Abstract Acute myocarditis (AM) is an inflammatory condition of the myocardium that may lead to severe complications, including acute heart failure and life-threatening ventricular arrhythmias (VAs). In-hospital VAs are estimated to affect 2.5% of adult patients with AM. Recent insights suggest a genetic predisposition to develop VA in a subset of patients with AM. This review will focus on arrhythmogenic manifestations of AM, highlighting risk stratification for VA after an acute episode and the contribution of genetic factors, emphasizing the need to integrate clinical, imaging, and genetic findings.
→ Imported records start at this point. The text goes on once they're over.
-- ==== Sys2Proof/Laws/FramePlaced.lean ====
section
/-! SUPPORT. The commands that leave the supply, device time and placement alone: one frame lemma for each. -/

namespace Sys2Proof.Machine
theorem consumeEntry_placed {f : Fetch} {kind : Nat} {want : Cmd → Bool} {k : State → Cmd → State}
    (h : ∀ s c, (k s c).placed = s.placed) (s : State) : (s.consumeEntry f kind want k).placed = s.placed := by
  unfold State.consumeEntry
  dsimp only
  (repeat' split) <;> simp [h]

theorem command_placed {f : Fetch} {op : Nat} {k : State → Cmd → State} (h : ∀ s c, (k s c).placed = s.placed) (s : State) :
    (s.command f op k).placed = s.placed := by
  unfold State.command
  apply consumeEntry_placed
  intro s c
  split <;> simp [h]

theorem regWrite_placed {side : Bool} {n o : Nat} {k : State → State} (h : ∀ s, (k s).placed = s.placed) (s : State) :
    (s.regWrite side n o k).placed = s.placed := by
  unfold State.regWrite
  split <;> simp [h]

theorem takeTxn_placed {s t : State} {p ty : Nat} {x : Txn} (h : s.takeTxn p ty = some (x, t)) : t.placed = s.placed := by
  simp only [State.takeTxn] at h
  (repeat' split at h) <;> first | (cases h; done) | (cases h; simp)

theorem aboutContrib_placed {p : Nat} {x : Txn} {k : State → Job → Incoming → State} (h : ∀ s j c, (k s j c).placed = s.placed) (s : State) :
    (s.aboutContrib p x k).placed = s.placed := by
  unfold State.aboutContrib
  (repeat' split) <;> simp [h]

theorem execStepRun_placed : ∀ f (s t : State), execStepRun f s = .next t → t.placed = s.placed := by
  intro f
  intro s t h
  cases h
  apply command_placed
  intro s c
  unfold doStepRun
  try dsimp only
  (repeat' split) <;> simp

theorem execSnapshot_placed : ∀ f (s t : State), execSnapshot f s = .next t → t.placed = s.placed := by
  intro f
  intro s t h
  cases h
  apply command_placed
  intro s c
  unfold doSnapshot
  try dsimp only
  (repeat' split) <;> simp

theorem execJobEnd_placed : ∀ f (s t : State), execJobEnd f s = .next t → t.placed = s.placed := by
  intro f
  intro s t h
  cases h
  apply command_placed
  intro s c
  unfold doJobEnd
  try dsimp only
  (repeat' split) <;> simp

theorem execJobEndEffect_placed : ∀ job (s t : State), execJobEndEffect job s = .next t → t.placed = s.placed := by
  intro job
  intro s t h
  simp only [execJobEndEffect] at h
  (repeat' split at h) <;> first | (cases h; done) | (cases h; rfl) | (cases h; simp; done) | (cases h; simp_all)

theorem execJobAbort_placed : ∀ f (s t : State), execJobAbort f s = .next t → t.placed = s.placed := by
  intro f
  intro s t h
  cases h
  apply command_placed
  intro s c
  unfold doJobAbort
  try dsimp only
  (repeat' split) <;> simp

theorem execRingAlloc_placed : ∀ f (s t : State), execRingAlloc f s = .next t → t.placed = s.placed := by
  intro f
  intro s t h
  cases h
  apply command_placed
  intro s c
  unfold doRingAlloc
  try dsimp only
  (repeat' split) <;> simp

theorem execRingFree_placed : ∀ f (s t : State), execRingFree f s = .next t → t.placed = s.placed := by
  intro f
  intro s t h
  cases h
  apply command_placed
  intro s c
  unfold doRingFree
  try dsimp only
  (repeat' split) <;> simp

theorem execSeqOpen_placed : ∀ f (s t : State), execSeqOpen f s = .next t → t.placed = s.placed := by
  intro f
  intro s t h
  cases h
  apply command_placed
  intro s c
  unfold doSeqOpen
  try dsimp only
  (repeat' split) <;> simp

theorem execSeqClose_placed : ∀ f (s t : State), execSeqClose f s = .next t → t.placed = s.placed := by
  intro f
  intro s t h
  cases h
  apply command_placed
  intro s c
  unfold doSeqClose
  try dsimp only
  (repeat' split) <;> simp

theorem execBoundary_placed : ∀ f (s t : State), execBoundary f s = .next t → t.placed = s.placed := by
  intro f
  intro s t h
  cases h
  apply command_placed
  intro s c
  unfold doBoundary
  try dsimp only
  (repeat' split) <;> simp

theorem execDieBankSwitch_placed : ∀ core (s t : State), execDieBankSwitch core s = .next t → t.placed = s.placed := by
  intro core
  intro s t h
  simp only [execDieBankSwitch] at h
  (repeat' split at h) <;> first | (cases h; done) | (cases h; rfl) | (cases h; simp; done) | (cases h; simp_all)

theorem execAssayInstall_placed : ∀ f (s t : State), execAssayInstall f s = .next t → t.placed = s.placed := by
  intro f
  intro s t h
  cases h
  apply command_placed
  intro s c
  unfold doAssayInstall
  try dsimp only
  (repeat' split) <;> simp

theorem execAssayRemove_placed : ∀ f (s t : State), execAssayRemove f s = .next t → t.placed = s.placed := by
  intro f
  intro s t h
  cases h
  apply command_placed
  intro s c
  unfold doAssayRemove
  try dsimp only
  (repeat' split) <;> simp

theorem execAssayRequest_placed : ∀ f (s t : State), execAssayRequest f s = .next t → t.placed = s.placed := by
  intro f
  intro s t h
  cases h
  apply command_placed
  intro s c
  unfold doAssayRequest
  try dsimp only
  (repeat' split) <;> simp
In addition, prognostic information derived from cardiac magnetic resonance imaging will be discussed, pointing out the association between VA and the presence, extension, and septal localization of late gadolinium enhancement. The overlap between inherited arrhythmogenic and inflammatory cardiomyopathies will be explored, with specific attention to the identification of desmosomal gene variants, which are associated with recurrent myocarditis-like episodes and a higher risk of VA. Cardiac sarcoidosis, giant cell myocarditis, and immune checkpoint inhibitors-related myocarditis will be discussed as a paradigm of inflammatory cardiomyopathies with increased arrhythmic burden. Finally, the clinical challenges of managing patients with AM and arrhythmogenic presentation will be tackled, looking at indications for implantable cardioverter defibrillators after the acute phase.